=== Exercise materials ===
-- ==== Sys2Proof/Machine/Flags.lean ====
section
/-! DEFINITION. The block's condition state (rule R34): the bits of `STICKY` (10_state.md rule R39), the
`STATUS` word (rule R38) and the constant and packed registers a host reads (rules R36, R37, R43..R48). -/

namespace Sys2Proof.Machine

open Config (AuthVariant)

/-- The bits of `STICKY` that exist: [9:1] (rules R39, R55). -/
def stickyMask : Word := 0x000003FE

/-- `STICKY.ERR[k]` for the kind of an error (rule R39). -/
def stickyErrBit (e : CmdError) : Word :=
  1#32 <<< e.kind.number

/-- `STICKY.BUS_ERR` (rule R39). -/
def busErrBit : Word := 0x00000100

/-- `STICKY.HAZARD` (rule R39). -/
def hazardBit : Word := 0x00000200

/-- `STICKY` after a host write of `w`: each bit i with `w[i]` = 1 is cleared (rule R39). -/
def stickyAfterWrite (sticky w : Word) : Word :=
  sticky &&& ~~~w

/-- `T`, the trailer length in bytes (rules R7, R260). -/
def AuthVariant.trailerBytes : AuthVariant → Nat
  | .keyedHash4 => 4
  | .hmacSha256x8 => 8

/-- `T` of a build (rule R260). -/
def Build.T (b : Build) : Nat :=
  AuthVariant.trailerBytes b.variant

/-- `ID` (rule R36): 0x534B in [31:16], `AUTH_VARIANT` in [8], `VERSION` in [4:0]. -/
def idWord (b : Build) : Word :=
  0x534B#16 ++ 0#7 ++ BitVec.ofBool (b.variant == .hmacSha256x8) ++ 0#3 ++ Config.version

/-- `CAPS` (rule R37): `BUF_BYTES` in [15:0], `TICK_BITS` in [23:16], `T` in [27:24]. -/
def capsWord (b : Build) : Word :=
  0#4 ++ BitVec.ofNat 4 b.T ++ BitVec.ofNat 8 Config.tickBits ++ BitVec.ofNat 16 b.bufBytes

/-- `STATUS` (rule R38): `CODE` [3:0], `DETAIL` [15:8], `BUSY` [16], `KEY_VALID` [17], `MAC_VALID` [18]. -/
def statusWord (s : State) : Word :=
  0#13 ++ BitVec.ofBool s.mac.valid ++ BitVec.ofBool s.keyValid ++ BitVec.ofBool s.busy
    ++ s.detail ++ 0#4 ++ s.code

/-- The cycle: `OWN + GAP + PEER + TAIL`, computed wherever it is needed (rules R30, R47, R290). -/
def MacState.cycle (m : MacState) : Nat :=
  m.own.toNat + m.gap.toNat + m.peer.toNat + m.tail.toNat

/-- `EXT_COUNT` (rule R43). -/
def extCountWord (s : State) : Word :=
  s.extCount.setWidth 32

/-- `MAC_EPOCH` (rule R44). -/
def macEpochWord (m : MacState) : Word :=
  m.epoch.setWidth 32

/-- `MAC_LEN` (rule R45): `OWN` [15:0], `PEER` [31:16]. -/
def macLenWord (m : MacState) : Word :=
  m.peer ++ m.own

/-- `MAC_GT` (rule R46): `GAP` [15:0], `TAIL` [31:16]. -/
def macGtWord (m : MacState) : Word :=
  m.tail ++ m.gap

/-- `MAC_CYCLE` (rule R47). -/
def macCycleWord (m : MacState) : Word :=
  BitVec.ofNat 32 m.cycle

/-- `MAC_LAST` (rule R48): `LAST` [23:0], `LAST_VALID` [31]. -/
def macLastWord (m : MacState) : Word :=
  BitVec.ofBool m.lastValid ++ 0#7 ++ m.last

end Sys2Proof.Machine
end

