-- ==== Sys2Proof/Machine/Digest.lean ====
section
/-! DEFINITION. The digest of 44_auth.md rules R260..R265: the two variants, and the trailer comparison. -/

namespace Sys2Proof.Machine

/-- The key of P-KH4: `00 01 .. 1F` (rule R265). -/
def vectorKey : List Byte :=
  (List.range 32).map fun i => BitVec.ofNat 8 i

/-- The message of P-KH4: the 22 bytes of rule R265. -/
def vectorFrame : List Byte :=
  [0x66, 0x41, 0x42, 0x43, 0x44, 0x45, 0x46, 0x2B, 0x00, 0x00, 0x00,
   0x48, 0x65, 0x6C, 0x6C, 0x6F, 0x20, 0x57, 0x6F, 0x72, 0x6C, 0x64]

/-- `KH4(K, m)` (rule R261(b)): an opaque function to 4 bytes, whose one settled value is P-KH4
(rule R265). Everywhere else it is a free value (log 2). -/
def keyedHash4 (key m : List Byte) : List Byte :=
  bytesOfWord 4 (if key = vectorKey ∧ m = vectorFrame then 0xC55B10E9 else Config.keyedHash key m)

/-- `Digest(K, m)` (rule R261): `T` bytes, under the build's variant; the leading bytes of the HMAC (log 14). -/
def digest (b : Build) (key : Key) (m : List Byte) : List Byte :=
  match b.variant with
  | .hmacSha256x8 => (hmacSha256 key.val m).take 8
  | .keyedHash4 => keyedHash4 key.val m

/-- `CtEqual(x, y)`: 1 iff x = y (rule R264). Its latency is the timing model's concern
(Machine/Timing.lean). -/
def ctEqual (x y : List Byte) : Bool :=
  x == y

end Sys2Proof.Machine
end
===
*Task instructions*
Repeat each of the entries above precisely as given.

*Exercise answer*
-- ==== Sys2Proof/Machine/Flags.lean ====
section
/-! DEFINITION. The block's condition state (rule R34): the bits of `STICKY` (10_state.md rule R39), the
`STATUS` word (rule R38) and the constant and packed registers a host reads (rules R36, R37, R43..R48). -/

namespace Sys2Proof.Machine

open Config (AuthVariant)

/-- The bits of `STICKY` that exist: [9:1] (rules R39, R55). -/
def stickyMask : Word := 0x000003FE

/-- `STICKY.ERR[k]` for the kind of an error (rule R39). -/
def stickyErrBit (e : CmdError) : Word :=
  1#32 <<< e.kind.number

/-- `STICKY.BUS_ERR` (rule R39). -/
def busErrBit : Word := 0x00000100

/-- `STICKY.HAZARD` (rule R39). -/
def hazardBit : Word := 0x00000200

/-- `STICKY` after a host write of `w`: each bit i with `w[i]` = 1 is cleared (rule R39). -/
def stickyAfterWrite (sticky w : Word) : Word :=
  sticky &&& ~~~w

/-- `T`, the trailer length in bytes (rules R7, R260). -/
def AuthVariant.trailerBytes : AuthVariant → Nat
  | .keyedHash4 => 4
  | .hmacSha256x8 => 8

/-- `T` of a build (rule R260). -/
def Build.T (b : Build) : Nat :=
  AuthVariant.trailerBytes b.variant

/-- `ID` (rule R36): 0x534B in [31:16], `AUTH_VARIANT` in [8], `VERSION` in [4:0]. -/
def idWord (b : Build) : Word :=
  0x534B#16 ++ 0#7 ++ BitVec.ofBool (b.variant == .hmacSha256x8) ++ 0#3 ++ Config.version

/-- `CAPS` (rule R37): `BUF_BYTES` in [15:0], `TICK_BITS` in [23:16], `T` in [27:24]. -/
def capsWord (b : Build) : Word :=
  0#4 ++ BitVec.ofNat 4 b.T ++ BitVec.ofNat 8 Config.tickBits ++ BitVec.ofNat 16 b.bufBytes

/-- `STATUS` (rule R38): `CODE` [3:0], `DETAIL` [15:8], `BUSY` [16], `KEY_VALID` [17], `MAC_VALID` [18]. -/
def statusWord (s : State) : Word :=
  0#13 ++ BitVec.ofBool s.mac.valid ++ BitVec.ofBool s.keyValid ++ BitVec.ofBool s.busy
    ++ s.detail ++ 0#4 ++ s.code

/-- The cycle: `OWN + GAP + PEER + TAIL`, computed wherever it is needed (rules R30, R47, R290). -/
def MacState.cycle (m : MacState) : Nat :=
  m.own.toNat + m.gap.toNat + m.peer.toNat + m.tail.toNat

/-- `EXT_COUNT` (rule R43). -/
def extCountWord (s : State) : Word :=
  s.extCount.setWidth 32

/-- `MAC_EPOCH` (rule R44). -/
def macEpochWord (m : MacState) : Word :=
  m.epoch.setWidth 32

/-- `MAC_LEN` (rule R45): `OWN` [15:0], `PEER` [31:16]. -/
def macLenWord (m : MacState) : Word :=
  m.peer ++ m.own

/-- `MAC_GT` (rule R46): `GAP` [15:0], `TAIL` [31:16]. -/
def macGtWord (m : MacState) : Word :=
  m.tail ++ m.gap

/-- `MAC_CYCLE` (rule R47). -/
def macCycleWord (m : MacState) : Word :=
  BitVec.ofNat 32 m.cycle

/-- `MAC_LAST` (rule R48): `LAST` [23:0], `LAST_VALID` [31]. -/
def macLastWord (m : MacState) : Word :=
  BitVec.ofBool m.lastValid ++ 0#7 ++ m.last

end Sys2Proof.Machine
end

-- ==== Sys2Proof/Machine/Digest.lean ====
section
/-! DEFINITION. The digest of 44_auth.md rules R260..R265: the two variants, and the trailer comparison. -/

namespace Sys2Proof.Machine

/-- The key of P-KH4: `00 01 .. 1F` (rule R265). -/
def vectorKey : List Byte :=
  (List.range 32).map fun i => BitVec.ofNat 8 i

/-- The message of P-KH4: the 22 bytes of rule R265. -/
def vectorFrame : List Byte :=
  [0x66, 0x41, 0x42, 0x43, 0x44, 0x45, 0x46, 0x2B, 0x00, 0x00, 0x00,
   0x48, 0x65, 0x6C, 0x6C, 0x6F, 0x20, 0x57, 0x6F, 0x72, 0x6C, 0x64]

/-- `KH4(K, m)` (rule R261(b)): an opaque function to 4 bytes, whose one settled value is P-KH4
(rule R265). Everywhere else it is a free value (log 2). -/
def keyedHash4 (key m : List Byte) : List Byte :=
  bytesOfWord 4 (if key = vectorKey ∧ m = vectorFrame then 0xC55B10E9 else Config.keyedHash key m)

/-- `Digest(K, m)` (rule R261): `T` bytes, under the build's variant; the leading bytes of the HMAC (log 14). -/
def digest (b : Build) (key : Key) (m : List Byte) : List Byte :=
  match b.variant with
  | .hmacSha256x8 => (hmacSha256 key.val m).take 8
  | .keyedHash4 => keyedHash4 key.val m

/-- `CtEqual(x, y)`: 1 iff x = y (rule R264). Its latency is the timing model's concern
(Machine/Timing.lean). -/
def ctEqual (x y : List Byte) : Bool :=
  x == y

end Sys2Proof.Machine
end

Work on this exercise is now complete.